Wednesday, March 23, 2005

Big Government

A nice article by Brian Walden on the size of government. With nearly a quarter of the working UK population now employed by the state it's an issue that seems curiously absent from the election campaign.

Tuesday, March 22, 2005

Keynes on Inflation

"Lenin is said to have said the best way to destroy the Capitalist System was to debauch the currency. By a continuing process of inflation, government can confiscate, secretly and unobserved, an important part of the wealth of their citizens. By this method they not only confiscate, but they confiscate arbitrarily; and, while the process impoverishes many, it actually enriches some. The sight of this arbitrary rearrangement of riches strikes not only at security, but at confidence in the equality equity in the existing distribution of wealth.... As the inflation proceeds and the real value of the currency fluctuates wildly from month to month, all permanent relations between debtors and creditors, which form the ultimate foundation of capitalism, become so utterly disordered as to become almost meaningless; and the process of wealth-getting degenerates into a gamble and a lottery.

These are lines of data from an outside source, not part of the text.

/-- The thirteen commands of routing. An output that a drain held meets its route when it is released (R141, R292). RTE_SWAP_STAT at 0x1024: DRAINING 0, REFUSED 1, slow 2. Writes refused count 0x1808, swaps
0x180C. That a refused group or address write counts there is the model's reading (see the log). -/
def Obligations.RoutesSwapAndTablesAreWritten : Prop :=
  (∀ s : State, s.chip.serves pgRte = true →
    let c := s.chip
    let bank := c.flag pgRte 0x1000 18
    let eid := c.field pgRte 0x1000 0 18
    let e : BitVec 64 := BitVec.ofNat 64 (c.staged pgRte 0x1010 2)
    let refuse (stat : Nat) : Chip := (c.setFlag pgRte stat 1 true).bump pgRte 0x1808
    let bad : Prop := c.dgBank (eid / 64) = bank ∨ c.inDrain eid = true ∨ fld e 26 6 ≠ 0 ∨ fld e 33 31 ≠ 0
    let g := c.field pgRte 0x1310 0 14
    let ge : BitVec 1152 := BitVec.ofNat 1152 (c.staged pgRte 0x1400 36)
    let key := c.staged pgRte 0x1540 5
    let ae : BitVec 256 := BitVec.ofNat 256 (c.staged pgRte 0x1540 8)
    let b := adBucket (fld ae 0 160)
    let free (w : Nat) : Prop := fld (c.addr b w) 0 2 = 0
    let abad : Prop := fld ae 22 10 ≠ 0 ∨ fld ae 190 2 ≠ 0 ∨ fld ae 240 16 ≠ 0
    let stores (w : Nat) : Prop := exec .addrWrite s = .next (s.put
      (((c.setAddr b w ae).setFlag pgRte 0x1524 1 false).setFlag pgRte 0x1524 2 false))
    Yields .routeEntRead s (fun t => t.staged pgRte 0x1010 2 = (c.routeEnt bank eid).toNat ∧ Chip.only [.regs] c t) ∧
    (bad → exec .routeEntWrite s = .next (s.put (refuse 0x1008))) ∧
    (¬ bad → Yields .routeEntWrite s (fun t => t.routeEnt bank eid = e ∧ t.flag pgRte 0x1008 1 = false ∧
      (∀ k j, j < 262144 → ¬ (k = bank ∧ j = eid) → t.routeEnt k j = c.routeEnt k j) ∧ Chip.only [.regs, .rte] c t ∧
      t.rte = { c.rte with routes := t.rte.routes } ∧ c.regsBut t [regKey pgRte 0x1008 0])) ∧
    Yields .groupRead s (fun t => t.staged pgRte 0x1400 36 = (c.group g).toNat ∧ Chip.only [.regs] c t) ∧
    (fld ge 1073 15 ≠ 0 ∨ fld ge 1106 46 ≠ 0 → exec .groupWrite s = .next (s.put (refuse 0x1318))) ∧
    (fld ge 1073 15 = 0 → fld ge 1106 46 = 0 → Yields .groupWrite s (fun t => t.group g = ge ∧
      (∀ j, j ≠ g → t.group j = c.group j) ∧ t.rte = { c.rte with groups := t.rte.groups } ∧
      c.regsBut t [regKey pgRte 0x1318 0] ∧ Chip.only [.regs, .rte] c t)) ∧
    (∀ x, c.addrFind key = some x → Yields .addrRead s (fun t => t.staged pgRte 0x1540 8 = x.toNat ∧
      t.flag pgRte 0x1524 3 = false ∧ Chip.only [.regs] c t)) ∧
    (∀ w, c.addrWay key = some w → exec .addrDelete s = .next (s.put
      ((c.setAddr (adBucket key) w 0).setFlag pgRte 0x1524 3 false))) ∧
    (c.addrWay key = none → ∀ i, i = .addrRead ∨ i = .addrDelete →
      exec i s = .next (s.put (c.setFlag pgRte 0x1524 3 true))) ∧
    (abad → exec .addrWrite s = .next (s.put ((refuse 0x1524).setFlag pgRte 0x1524 2 false))) ∧
    (¬ abad → (∀ w, c.addrWay (fld ae 0 160) = some w → stores w) ∧
      (∀ w < 4, c.addrWay (fld ae 0 160) = none → free w → (∀ j < w, ¬ free j) → stores w) ∧
      (c.addrWay (fld ae 0 160) = none → (∀ j < 4, ¬ free j) → exec .addrWrite s = .next (s.put
        (((c.setFlag pgRte 0x1524 2 true).setFlag pgRte 0x1524 1 false).bump pgRte 0x1808)))) ∧
    (∀ v, exec (.gridMapWrite v) s = .next (s.put
      (c.setReg pgRte 0x1304 (v &&& 0x800FFFFF) (c.field pgRte 0x1300 0 6)))) ∧
    (∀ v : W32,
      let first := fld v 0 12
      let last := fld v 12 12
      let no : Prop := c.rte.drain ≠ none ∨ last < first ∨ ∃ k, first ≤ k ∧ k ≤ last ∧ c.dgBank k ≠ c.dgBank first
      (fld v 24 2 ≠ 1 → exec (.routeSwap v) s = .next s) ∧
      (fld v 24 2 = 1 → no → exec (.routeSwap v) s = .next (s.put (c.setFlag pgRte 0x1024 1 true))) ∧
      (fld v 24 2 = 1 → ¬ no → exec (.routeSwap v) s = .next (s.put
        ((c.setDrain (some ⟨first, last, c.time.now, false, []⟩)).setFlag pgRte 0x1024 0 true)))) ∧
    (c.rte.drain = none → exec .routeSwapCancel s = .next s) ∧
    (∀ d, c.rte.drain = some d → exec .routeSwapCancel s = .next (s.after (forAll d.held
      ((c.setDrain none).setFlag pgRte 0x1024 0 false)
      (fun m t => match m.coach with
        | some (n, i) => t.releaseOutput n i m
        | none => t.routeOn m .good (decide (m.inPort < 1024))))))) ∧
  (∀ (c : Chip) (n i : Nat) (m : Msg),
    let gone (k : Chip) : Chip := k.dropCells m.cells
    let look := c.lookup (hDst m.hdr) 0
    let aborts (k : Chip) : Chip := k.abortCoach n i 0x020B (some (pgCch n))
    ((c.slot n i).phase ≠ .packing → c.releaseOutput n i m = gone c) ∧
    ((c.slot n i).phase = .packing →
      (∀ q, look = .port q → c.releaseOutput n i m = c.place q m .good) ∧
      (look = .miss → c.releaseOutput n i m = aborts (gone (c.bump pgRte 0x1800))) ∧
      (look = .self → c.releaseOutput n i m = aborts (gone c)) ∧
      (look = .down → c.releaseOutput n i m = aborts (gone (c.bump pgRte 0x1804))))) ∧
  (∀ s : State, s.chip.mainUp = true →
    let c := s.chip
    (c.rte.drain = none ∨ (∃ d, c.rte.drain = some d ∧ c.inFlight d ≠ 0) → exec .routeSwapSwitch s = .next s) ∧
    (∀ d, c.rte.drain = some d → c.inFlight d = 0 → Yields .routeSwapSwitch s (fun t =>
      (∀ k < 4096, t.dgBank k = if d.first ≤ k ∧ k ≤ d.last then !c.dgBank k else c.dgBank k) ∧ t.rte.drain = none ∧
      t.flag pgRte 0x1024 0 = false ∧ t.reg pgRte 0x180C = c.reg pgRte 0x180C + 1)) ∧
    (c.rte.drain = none ∨ (∃ d, c.rte.drain = some d ∧ (d.slow = true ∨ c.time.now < d.since + 100 * 256000)) →
      exec .routeDrainSlow s = .next s) ∧
    (∀ d, c.rte.drain = some d → d.slow = false → d.since + 100 * 256000 ≤ c.time.now → exec .routeDrainSlow s = .next
      (s.after (((c.setDrain (some { d with slow := true })).setFlag pgRte 0x1024 2 true).raise
        (evP pgRte 0x0602 24 (d.first + d.last * 65536))))))

/-- TEARDOWN, TEARDOWN_TIMER_EXPIRY, TEARDOWN_DONE, TEARDOWN_RELEASE, LIV_CTRL_WRITE, SEED_WRITE, ENERGY_ATTRIBUTION and
ENERGY_LO_READ. RTE_TD_STAT at 0x160C: timer 0, ACTIVE 1, DONE 2, TIMEOUT 3. Energy modulo 2^64 is the model's (see the log). The activity of a livery
since the last attribution, each event at its coefficient and its die's gain (`workEnergy`), is charged to its counter in whole
microjoules; the work of none (256), the static power and the loss in regulation go to the unattributed one. -/
def Obligations.LiveriesAreTornDownAndReturned : Prop :=
  (∀ (s : State) (i : Instr) (l : Nat) (timeout : Bool),
    (i = .teardown ∧ s.chip.serves pgRte = true ∧ l = s.chip.field pgRte 0x1600 0 8 ∧ timeout = false ∨
      (∃ lv : Liv, i = .teardownTimerExpiry lv ∧ s.chip.mainUp = true ∧ l = lv.toNat ∧ timeout = true ∧
        s.chip.tdStat l 0 = true ∧
        (s.chip.lostOf l).since + max 1 (s.chip.field pgRte 0x1604 0 20 l) * 256000 ≤ s.chip.time.now)) →
    let c := s.chip
    (c.tornDown l = true → exec i s = .next s) ∧
    (c.tornDown l = false → Yields i s (fun t =>
      t.tornDown l = true ∧ t.tdStat l 2 = false ∧ t.tdStat l 3 = timeout ∧ t.ttEnabled l = false ∧
      t.flag pgRte 0x14 0 = true ∧
      (∀ d < 16, (∀ n, (c.slot d n).livery = l →
          (c.slot d n).phase = .folding ∨ (c.slot d n).phase = .sealed ∨ (c.slot d n).phase = .packing →
          (t.slot d n).phase = .aborting ∧ (t.slot d n).cause = 0x0605) ∧
        ∀ x ∈ (t.cch d).waiting, wLiv x.wb ≠ l) ∧
      ∀ k, (t.putCtr k).busy = true → (t.putCtr k).livery ≠ l))) ∧
  (∀ (s : State) (lv : Liv), s.chip.mainUp = true →
    let c := s.chip
    let l := lv.toNat
    (c.tdStat l 0 = false ∨ c.time.now < (c.lostOf l).since + max 1 (c.field pgRte 0x1604 0 20 l) * 256000 →
      exec (.teardownTimerExpiry lv) s = .next s) ∧
    (c.tornDown l = false ∨ c.tdStat l 2 = true → exec (.teardownDone lv) s = .next s) ∧
    (c.tornDown l = true → c.tdStat l 2 = false → Yields (.teardownDone lv) s (fun t => t.tdStat l 2 = true ∧
      t.tornDown l = true ∧ (∀ d < 16, ∀ n, (t.slot d n).livery = l → (t.slot d n).phase ≠ .aborting) ∧
      ∀ k, Tbl.get 0 t.pool.owner k = l + 1 → k / 1048576 % 8 = 3 ∧
        (t.cell (k / 8388608 - 28) (k % 1048576)).quarantined = true))) ∧
  (∀ s : State, s.chip.serves pgRte = true →
    let c := s.chip
    let l := c.field pgRte 0x1600 0 8
    (c.tdStat l 2 = false → exec .teardownRelease s = .next s) ∧
    (c.tdStat l 2 = true → exec .teardownRelease s = .next (s.put
      ((c.setFlag pgRte 0x160C 1 false l).setFlag pgRte 0x160C 2 false l)))) ∧
  (∀ s : State, s.chip.serves pgLiv = true →
    let c := s.chip
    let l := c.field pgLiv 0x1000 0 8
    (∀ v : W32,
      let clears : Prop := c.livValid l = true ∧ v.getLsbD 0 = false
      let rises : Prop := c.livValid l = false ∧ v.getLsbD 0 = true
      (clears → c.livBusy l = true → exec (.livCtrlWrite v) s = .next (s.put (c.setFlag pgLiv 0x1008 0 true l))) ∧
      (¬ clears ∨ c.livBusy l = false → Yields (.livCtrlWrite v) s (fun t =>
        t.reg pgLiv 0x1004 l = v &&& 0x3FF001F ∧ c.regsBut t [regKey pgLiv 0x1004 l] ∧
        (∀ k, Tbl.get 0 t.sec.seeds k = if clears ∧ k / 16 = l then 0 else Tbl.get 0 c.sec.seeds k) ∧
        (∀ k, t.energyOf k = if rises ∧ k = l then 0 else c.energyOf k) ∧ (¬ rises → t.act = c.act) ∧
        (rises → Tbl.get 0 t.act.rest l = 0 ∧ t.workEnergy l = 0) ∧ Chip.only [.regs, .sec, .act] c t ∧
        t.vault = c.vault))) ∧
    (∀ n, exec (.seedWrite n) s = .next (s.put { c with sec := { c.sec with
      seeds := Tbl.set 0 c.sec.seeds (l * 16 + n.toNat) c.sec.seedStage } })) ∧
    exec (.energyLoRead false) s = .next (s.put ((c.setReg pgLiv 0x1034 (BitVec.ofNat 32 (c.energyOf l / 2 ^ 32)) l).answer
      (BitVec.ofNat 32 (c.energyOf l)))) ∧
    exec (.energyLoRead true) s = .next (s.put ((c.setReg pgLiv 0x103C (BitVec.ofNat 32 (c.energyOf 256 / 2 ^ 32))).answer
      (BitVec.ofNat 32 (c.energyOf 256))))) ∧
  (∀ (s : State) (un : Bool), s.chip.serves pgLiv = false → exec (.energyLoRead un) s = .next (s.put (s.chip.answer 0))) ∧
  (∀ s : State, s.chip.standbyUp = true → s.chip.dieFailed 31 = false →
    let c := s.chip
    let takes (k : Nat) (e : Rat) (t : Chip) : Prop :=
      let sum := Tbl.get 0 c.act.rest k + e
      let n : Int := max 0 sum.floor
      t.energyOf k = (c.energyOf k + n.toNat) % 2 ^ 64 ∧ Tbl.get 0 t.act.rest k = sum - n
    Yields .energyAttribution s (fun t =>
      (∀ l < 256, (∃ kv ∈ c.act.work, kv.1 % 257 = l) → takes l (c.workEnergy l) t) ∧
      (∀ l < 256, (∀ kv ∈ c.act.work, kv.1 % 257 ≠ l) →
        t.energyOf l = c.energyOf l ∧ Tbl.get 0 t.act.rest l = Tbl.get 0 c.act.rest l) ∧
      takes 256 (c.workEnergy 256 + c.act.idle + (Config.lossMicrojoule c.fresh : Rat)) t ∧
      t.act.work = [] ∧ t.act.idle = 0 ∧ t.act.due = c.act.due ∧ Chip.only [.sec, .act, .fresh] c t ∧
      t.vault = c.vault ∧ t.sec.seeds = c.sec.seeds))
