-- ==== Sys2Proof/Laws/Bits.lean ====
section
/-! SUPPORT. Bit fields: what a field or a bit of a word is after a field was replaced. -/

namespace Sys2Proof.Machine

/-- A field is the number of its bits. -/
theorem fld_testBit {n : Nat} (x : BitVec n) (lo w i : Nat) :
    (fld x lo w).testBit i = (decide (i < w) && x.getLsbD (lo + i)) := by
  simp only [fld, Nat.testBit_mod_two_pow, Nat.testBit_shiftRight, BitVec.getLsbD]

theorem fld_lt {n : Nat} (x : BitVec n) (lo w : Nat) : fld x lo w < 2 ^ w := Nat.mod_lt _ (Nat.two_pow_pos w)

/-- The bits of a word with a field replaced. -/
theorem putFld_getLsbD {n : Nat} (x : BitVec n) (lo w v i : Nat) :
    (putFld x lo w v).getLsbD i =
      if lo ≤ i ∧ i < lo + w ∧ i < n then v.testBit (i - lo) else x.getLsbD i := by
  have hx : n ≤ i → x.getLsbD i = false := fun h => BitVec.getLsbD_of_ge x i h
  simp only [putFld, BitVec.getLsbD_or, BitVec.getLsbD_and, BitVec.getLsbD_not, BitVec.getLsbD_ofNat,
    Nat.testBit_shiftLeft, Nat.testBit_two_pow_sub_one, Nat.testBit_mod_two_pow, ge_iff_le]
  by_cases hn : i < n
  · by_cases h1 : lo ≤ i
    · by_cases h2 : i < lo + w
      · have h3 : i - lo < w := by omega
        simp [hn, h1, h2, h3]
      · have h3 : ¬ i - lo < w := by omega
        simp [hn, h1, h2, h3]
    · simp [hn, h1]
  · simp [hn, hx (by omega)]

/-- A field that was written. -/
theorem fld_putFld_same {n : Nat} (x : BitVec n) (lo w v : Nat) (h : lo + w ≤ n) :
    fld (putFld x lo w v) lo w = v % 2 ^ w := by
  apply Nat.eq_of_testBit_eq
  intro i
  rw [fld_testBit, putFld_getLsbD, Nat.testBit_mod_two_pow]
  by_cases hi : i < w
  · have : lo ≤ lo + i ∧ lo + i < lo + w ∧ lo + i < n := by omega
    simp [hi, this]
  · simp [hi]

/-- A field clear of the one that was written. -/
theorem fld_putFld_other {n : Nat} (x : BitVec n) (lo w v lo' w' : Nat) (h : lo' + w' ≤ lo ∨ lo + w ≤ lo') :
    fld (putFld x lo w v) lo' w' = fld x lo' w' := by
  apply Nat.eq_of_testBit_eq
  intro i
  rw [fld_testBit, fld_testBit, putFld_getLsbD]
  by_cases hi : i < w'
  · have : ¬ (lo ≤ lo' + i ∧ lo' + i < lo + w ∧ lo' + i < n) := by omega
    simp [this]
  · simp [hi]

/-- The bit that was written. -/
theorem putFld_bit_same {n : Nat} (x : BitVec n) (i : Nat) (b : Bool) (h : i < n) :
    (putFld x i 1 b.toNat).getLsbD i = b := by
  rw [putFld_getLsbD, if_pos ⟨le_refl i, by omega, h⟩]
  cases b <;> simp

/-- A bit outside the field that was written. -/
theorem putFld_bit_other {n : Nat} (x : BitVec n) (lo w v i : Nat) (h : i < lo ∨ lo + w ≤ i) :
    (putFld x lo w v).getLsbD i = x.getLsbD i := by
  rw [putFld_getLsbD, if_neg (by omega)]

end Sys2Proof.Machine
end

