-- ==== Sys2Proof/Laws/Exec.lean ====
section
/-! SUPPORT. Every command answers in one form, `State.run`: what that form leaves alone, and what it settles. -/

namespace Sys2Proof.Machine
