-- ==== Sys2Proof/Laws/KeepCoach.lean ====
section
/-! SUPPORT. What the operations of Machine/Coach.lean leave of the fuses and the flash, of the state outside the data
plane, and of the data plane. -/

set_option linter.all false

namespace Sys2Proof.Machine
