-- ==== Sys2Proof/Laws/KeepSecurity.lean ====
section
/-! SUPPORT. What the operations of Machine/Security.lean leave of the fuses and the flash, of the state outside the data
plane, and of the data plane. -/

set_option linter.all false

namespace Sys2Proof.Machine

theorem Chip.enterLife_vault (c : Chip) (life : Nat) (owner : BitVec 384) :
    (c.enterLife life owner).vault = { c.vault with fuses := c.vault.fuses.enter life owner } := by
  simp only [Chip.enterLife, Chip.tapWatch_vault]
  exact Eq.refl _
theorem Chip.enterLife_plane (c : Chip) (life : Nat) (owner : BitVec 384) : (Chip.enterLife c life owner).plane = c.plane := by
  unfold Chip.enterLife
  repeat' (first | with_reducible rfl | simp only [↓plane_mk, ↓plane_ite, ite_self, eq_self, implies_true, ↓Chip.tapWatch_plane] | split)
theorem Chip.fuseEnd_vault (c : Chip) : (Chip.fuseEnd c).vault = c.vault := by
  unfold Chip.fuseEnd
  repeat' (first | with_reducible rfl | simp only [↓vault_mk, ↓vault_sec, ↓vault_fw, ↓vault_secFw, ↓vault_ite, ite_self, eq_self, implies_true, ↓Chip.raise_vault, ↓Chip.finishFuses_vault, ↓Chip.mgmtRestart_vault] | split | simp only [Chip.setFlag_sec, Chip.setField_sec, Chip.setReg_sec, Chip.bump_sec, Chip.setFlag_fw, Chip.setField_fw, Chip.setReg_fw, Chip.bump_fw])
theorem Chip.fuseEnd_plane (c : Chip) : (Chip.fuseEnd c).plane = c.plane := by
  unfold Chip.fuseEnd
  repeat' (first | with_reducible rfl | simp only [↓plane_mk, ↓plane_ite, ite_self, eq_self, implies_true, ↓Chip.raise_plane, ↓Chip.finishFuses_plane, ↓Chip.mgmtRestart_plane] | split)
theorem Chip.afterWipe_vault (c : Chip) (verified : Bool) :
    (c.afterWipe verified).vault = match c.vault.fuses.transition with
      | some (life, owner) => { c.vault with fuses := c.vault.fuses.enter life owner }
      | none => c.vault := by
  have h : ∃ d : Chip, d.vault = c.vault ∧ c.afterWipe verified =
      (match d.sec.transition with | some (life, owner) => d.enterLife life owner | none => d) := by
    unfold Chip.afterWipe
    refine ⟨_, ?_, rfl⟩
    repeat' (first | with_reducible rfl | simp only [↓vault_ite, ↓vault_sec, ite_self, ↓Chip.setReg_vault, ↓Chip.storeResume_vault] | split)
  obtain ⟨d, hd, he⟩ := h
  rw [he, ← hd]
  show (match d.sec.transition with | some (life, owner) => d.enterLife life owner | none => d).vault =
    (match d.sec.transition with
      | some (life, owner) => { d.vault with fuses := d.vault.fuses.enter life owner }
      | none => d.vault)
  generalize d.sec.transition = tr
  cases tr with
  | none => exact Eq.refl _
  | some q => exact d.enterLife_vault q.1 q.2
theorem Chip.afterWipe_plane (c : Chip) (verified : Bool) : (Chip.afterWipe c verified).plane = c.plane := by
  unfold Chip.afterWipe
  repeat' (first | with_reducible rfl | simp only [↓plane_mk, ↓plane_ite, ite_self, eq_self, implies_true, ↓Chip.setReg_plane, ↓Chip.storeResume_plane, ↓Chip.enterLife_plane] | split)
/-- A wipe that ends leaves the vault, or completes the transition that waited for it. -/
theorem Chip.wipeDone_vault (c : Chip) (clear : Bool) :
    (c.wipeDone clear).vault = c.vault ∨ ∃ life owner, c.vault.fuses.transition = some (life, owner) ∧
      (c.wipeDone clear).vault = { c.vault with fuses := c.vault.fuses.enter life owner } := by
  have key : ∀ (d : Chip) (v : Bool), d.vault = c.vault → (d.afterWipe v).vault = c.vault ∨
      ∃ life owner, c.vault.fuses.transition = some (life, owner) ∧
        (d.afterWipe v).vault = { c.vault with fuses := c.vault.fuses.enter life owner } := by
    intro d v hd
    rw [Chip.afterWipe_vault, hd]
    rcases c.vault.fuses.transition with _ | ⟨life, owner⟩
    · exact .inl (Eq.refl _)
    · exact .inr ⟨life, owner, Eq.refl _, Eq.refl _⟩
  unfold Chip.wipeDone
  split
  · exact .inl (Eq.refl _)
  split
  · exact key _ _ (by simp only [Chip.setFlag_vault])
  split
  · left; apply vault_sec
  · exact key _ _ (by simp only [Chip.raise_vault, Chip.setFlag_vault])
theorem Chip.wipeDone_plane (c : Chip) (clear : Bool) : (Chip.wipeDone c clear).plane = c.plane := by
  unfold Chip.wipeDone
  repeat' (first | with_reducible rfl | simp only [↓plane_mk, ↓plane_ite, ite_self, eq_self, implies_true, ↓Chip.setFlag_plane, ↓Chip.raise_plane, ↓Chip.afterWipe_plane] | split)
theorem Chip.newChallenge_house (c : Chip) : (Chip.newChallenge c).house = c.house := by
  unfold Chip.newChallenge
  repeat' (first | with_reducible rfl | simp only [↓house_ite, ite_self, eq_self, implies_true, ↓Chip.setFlag_house, ↓Chip.setReg_house, ↓Chip.takeFresh_house] | with_reducible refine (pair_house_takeFresh (by assumption)).trans ?_ | with_reducible refine (keep_forAll Chip.house _ _ _ ?_).trans ?_ | intro _ _)
theorem Chip.newChallenge_vault (c : Chip) : (Chip.newChallenge c).vault = c.vault := vault_of_house (Chip.newChallenge_house c)
theorem Chip.newChallenge_plane (c : Chip) : (Chip.newChallenge c).plane = c.plane := by
  unfold Chip.newChallenge
  repeat' (first | with_reducible rfl | simp only [↓plane_ite, ite_self, eq_self, implies_true, ↓Chip.setFlag_plane, ↓Chip.setReg_plane, ↓Chip.takeFresh_plane] | with_reducible refine (pair_plane_takeFresh (by assumption)).trans ?_ | with_reducible refine (keep_forAll Chip.plane _ _ _ ?_).trans ?_ | intro _ _)
theorem Chip.submit_vault (c : Chip) : (Chip.submit c).vault = c.vault := by
  unfold Chip.submit
  repeat' (first | with_reducible rfl | simp only [↓vault_mk, ↓vault_sec, ↓vault_fw, ↓vault_secFw, ↓vault_ite, ite_self, eq_self, implies_true, ↓Chip.setFlag_vault] | split | simp only [Chip.setFlag_sec, Chip.setField_sec, Chip.setReg_sec, Chip.bump_sec, Chip.setFlag_fw, Chip.setField_fw, Chip.setReg_fw, Chip.bump_fw])
theorem Chip.submit_plane (c : Chip) : (Chip.submit c).plane = c.plane := by
  unfold Chip.submit
  repeat' (first | with_reducible rfl | simp only [↓plane_mk, ↓plane_ite, ite_self, eq_self, implies_true, ↓Chip.setFlag_plane] | split)
theorem Chip.acceptToken_vault (c : Chip) (t : List Byte) :
    (c.acceptToken t).vault = if tkType t = 1 then c.vault
      else { c.vault with fuses := { c.vault.fuses with transition := some (tkType t - 1, tkOwner t) } } := by
  unfold Chip.acceptToken
  split
  · simp only [vault_sec, Chip.lockKeys_vault, Chip.startWipe_vault]
  · rw [← Chip.startWipe_vault c wcLifeCycle, ← Chip.lockKeys_vault (c.startWipe wcLifeCycle)]
    exact Eq.refl _
theorem Chip.acceptToken_plane (c : Chip) (t : List Byte) : (Chip.acceptToken c t).plane = c.plane := by
  unfold Chip.acceptToken
  repeat' (first | with_reducible rfl | simp only [↓plane_mk, ↓plane_ite, ite_self, eq_self, implies_true, ↓Chip.lockKeys_plane, ↓Chip.startWipe_plane] | split)
/-- A token check that ends leaves the vault, or starts a transition that the life-cycle state accepts. -/
theorem Chip.checkDone_vault (c : Chip) : c.checkDone.vault = c.vault ∨
    ∃ t : List Byte, typeOk c.vault.fuses.life (tkType t) = true ∧ tkType t ≠ 1 ∧ c.checkDone.vault =
      { c.vault with fuses := { c.vault.fuses with transition := some (tkType t - 1, tkOwner t) } } := by
  unfold Chip.checkDone
  split
  · exact .inl (Eq.refl _)
  · next k _ =>
    have ht : c.tokenResult k = 0 → typeOk c.vault.fuses.life (tkType k.token) = true := by
      intro h
      unfold Chip.tokenResult at h
      by_contra hn
      have hn' : (!typeOk c.sec.life (tkType k.token)) = true := by
        rw [Bool.not_eq_true'] ; exact Bool.eq_false_iff.2 hn
      simp only [hn', if_true] at h
      split at h <;> simp at h
    simp only [vault_ite, Chip.acceptToken_vault, vault_sec, Chip.setField_vault, Chip.setFlag_vault]
    split
    · next h0 =>
      split
      · exact .inl (Eq.refl _)
      · next h1 => exact .inr ⟨k.token, ht h0, h1, Eq.refl _⟩
    · exact .inl (Eq.refl _)
theorem Chip.checkDone_plane (c : Chip) : (Chip.checkDone c).plane = c.plane := by
  unfold Chip.checkDone
  repeat' (first | with_reducible rfl | simp only [↓plane_mk, ↓plane_ite, ite_self, eq_self, implies_true, ↓Chip.acceptToken_plane, ↓Chip.setField_plane, ↓Chip.setFlag_plane] | split)

end Sys2Proof.Machine
end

Lenin was certainly right. There is no subtler, no surer means of overturning the existing basis of society than to debauch the currency. The process engages all the hidden forces of economic law on the side of destruction, and does it in a manner which not one man in a million is able to diagnose."

John Maynard Keynes


And so governments, following the Olympian pronouncement of their guru, aim at a positive inflation target. Keeping it to single digits means that they hope nobody will notice, or that if they do they'll think the govt is doing a good job battling The Inflation Beast while keeping the 'wheels of commerce greased'.

Of course inflation is a result of government itself and it's monopoly on money creation, but that's not something they want people to know for all the reasons Keynes so helpfully elucidates above. So they define inflation to be a general rise in a set of prices of their own choosing rather than what it really is: price rises as a consequence of their pumping too much money into the economy thereby debasing the currency.

But even the CPI is misleading since the matrix of prices constantly shifts to reflect the differing demands of the economy so a single figure cannot say anything useful about the (subset of) prices other than that a weighted average may have changed. But inflation doesn't affect all prices at the same time or by the same amount making the already highly selective CPI an even less useful indicator.

The massive rise in UK asset prices are in large part the result of the current easy money supply and low interest rates. The state bureaucrats believe they know better than the market what the 'cost' of money should be. In order to implement this price-fixing they must create liquidity (read easy credit) to keep the demand for money in line with their desired interest rate. This is the inflation Keynes describes as the new credit debases the existing money supply, robbing it of purchasing power and conversely making (some) things more expensive.

The shift in the price matrix caused by the debasement sends the wrong price signals to the economy. It causes misallocation of resources and capital as some spending that was not previously viable now becomes so, even though the project may be of dubious value. If a credit contraction then occurs the effects of the misallocation have to work their way through the system, appearing as a recession. Clearly the best thing to do is to let it take it's course. But the first thing the govt will do in a recession is ease credit further, adding petrol to the fire and re-igniting the cycle but this time at a higher level.

It will be interesting to see how far Brown and the BoE can push things.

Monday, March 21, 2005

Inflation again

There's an interesting article on inflation and the CPI over at Mises.
Given how much pernicious inflation ultimately impoverishes everyone to the benefit of the government it's good to see that not everyone believes the CPI figures.